Task description >> Take the data from its first line. Print each line exactly until the line containing "in discharge. -/" has been printed too.

[Stored data]
/-- The weight of a reduced tick in 1/4096 (R236). -/
def reducedWeight (s : State) (p : BPort) : Nat :=
  let i := s.cp.bat[p].i * 4096
  let r := GDp_ITMR s p
  (clampI 256 4096 (if r == 0 then Config.timerWeight i else i.tdiv r)).toNat

/-- The direction of the port's train: true in discharge. -/
def portDir (s : State) (p : BPort) : Bool :=
  match storeTrain s p with | some t => s.cp.trains[t].dir | none => false

/-- The timers of one tick (R235, R236, R238); frozen outside RUN. -/
def timersTick (s : State) (p : BPort) : State :=
  let ph := BP_PHASE_PHASE s p
  let live := s.x.dev = .run
  let cc := live && (ph == 4 || ph == 5) && !(portDir s p)
  let pre := live && (ph == 2 || ph == 3)
  let red := reducedTick s p
  s.modBat p fun b => { b with
    reduced := red, tmrRun := cc, ptmrRun := pre
    tmrCc := if cc then b.tmrCc + (if red then reducedWeight s p else 4096) else b.tmrCc
    tmrElap := if cc then b.tmrElap + 1 else b.tmrElap
    tmrRed := if cc && red then b.tmrRed + 1 else b.tmrRed
    tmrPre := if pre then b.tmrPre + 1 else b.tmrPre }

/-- Energy of the tick that ends: 10 mV x 10 mA x 2.4 us is 2.4e-10 J, so 1.5e12 products make 0.1 Wh (R252). -/
def energyTick (s : State) (p : BPort) : State :=
  s.modBat p fun b =>
    let e := b.v * b.i
    if 0 < e then
      let r := b.eInRem + e
      { b with eIn := (b.eIn + (r / 1500000000000).toNat) % 65536, eInRem := r % 1500000000000 }
    else if e < 0 then
      let r := b.eOutRem - e
      { b with eOut := (b.eOut + (r / 1500000000000).toNat) % 65536, eOutRem := r % 1500000000000 }
    else b

/-! ### Removal (R239-R242) -/

/-- A detector of removal fires: the port's trains enter HOLD at once, their legs low (R239, R240). -/
def removalStop (s : State) (p : BPort) : State := (storeTrains s p).foldl trainHold s

/-- REMOVAL_OVC: the pin of GDp_CFG.VSL is above BP_OVC (R239). A port in ABSENT has no string to lose (DEDUCED, log entry 52). -/
def execRemovalOvc (p : BPort) (s : State) : Host.Outcome State Fault Refusal :=
  if BP_OVC_TH s p != 0 && BP_PHASE_PHASE s p != 0 then .next (removalStop (s.modBatHw p fun h => { h with ovc := true }) p) else .next s

/-- PRESENCE_LOST: PRES_p at its absent level for 16 cycles (R239); in ABSENT it is a bounce that restarts the count
(R242), where PRES_EN = 1 makes the pin a part of presence. -/
def execPresenceLost (p : BPort) (s : State) : Host.Outcome State Fault Refusal :=
  let s := (s.modBatHw p fun h => { h with pin := !(BP_CFG_PRES_POL s p) }).modBat p fun b =>
    { b with insCnt := if BP_CFG_PRES_EN s p then 0 else b.insCnt }
  if BP_CFG_PRES_EN s p && BP_PHASE_PHASE s p != 0 then .next (removalStop (s.modBatHw p fun h => { h with removed := true }) p) else .next s

/-- The detectors of R239 that act at R73 step 2: both NTCs open, and the voltage step in CC, on a port not yet ABSENT. -/
def removalTick (s : State) (p : BPort) : State :=
  let b := s.cp.bat[p]
  let ph := BP_PHASE_PHASE s p
  let v := consFast s (vslOf s p)
  let th := BP_DVDT_TH s p
  let h := s.x.batHw[p]
  let rise := th != 0 && decide ((th : Int) < v - h.dvPrev)
  let n := if rise then h.dvRise + 1 else 0
  let s := s.modBatHw p fun h => { h with dvPrev := v, dvRise := min n 2 }
  let ntc := BP_CFG_RM_NTC s p && b.ntcA.seen && b.ntcB.seen && b.ntcA.isOpen && b.ntcB.isOpen
  let dv := BP_CFG_RM_DVDT s p && ph == 4 && 2 ≤ n
  if (ntc || dv) && ph != 0 then removalStop (s.modBatHw p fun h => { h with removed := true }) p else s

/-- Does PRES_p read present? -/
def pinPresent (s : State) (p : BPort) : Bool := s.x.batHw[p].pin == BP_CFG_PRES_POL s p

/-- Presence (R242). -/
def present (s : State) (p : BPort) : Bool :=
  let b := s.cp.bat[p]
  if !(BP_CFG_PRES_EN s p) && !(BP_CFG_RM_NTC s p) then decide ((GDp_VMIN_EN s p : Int) ≤ b.v)
  else (!(BP_CFG_PRES_EN s p) || pinPresent s p) && (!(BP_CFG_RM_NTC s p) || b.ntcA.valid || b.ntcB.valid)

/-! ### Phases that the hardware forces -/

/-- A port enters a phase by hardware or by a commit (R253): PG_EVT.PHASE, the timers of R238, the window of R215, BP_CYCLES
of R225. -/
def phaseEntered (s : State) (p : BPort) (old : Nat) : State :=
  let ph := BP_PHASE_PHASE s p
  if ph == old then s else
  (s.modBat p fun b =>
    let b := if ph == 1 then { b with tmrCc := 0, tmrElap := 0, tmrRed := 0, tmrPre := 0, snap := true } else b
    let b := if ph == 4 && (old == 6 || old == 7) then { b with tmrCc := 0, tmrElap := 0, tmrRed := 0 } else b
    if old == 5 && ph == 6 then { b with cycles := (b.cycles + 1) % 65536 } else b).evt (batPage p) 0

/-- QUAL sets the window without hysteresis (R215). -/
def qualWindow (s : State) (p : BPort) : State := if s.cp.bat[p].snap then batNewTemp s p else s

Written answer >>
/-- The weight of a reduced tick in 1/4096 (R236). -/
def reducedWeight (s : State) (p : BPort) : Nat :=
  let i := s.cp.bat[p].i * 4096
  let r := GDp_ITMR s p
  (clampI 256 4096 (if r == 0 then Config.timerWeight i else i.tdiv r)).toNat

/-- The direction of the port's train: true in discharge. -/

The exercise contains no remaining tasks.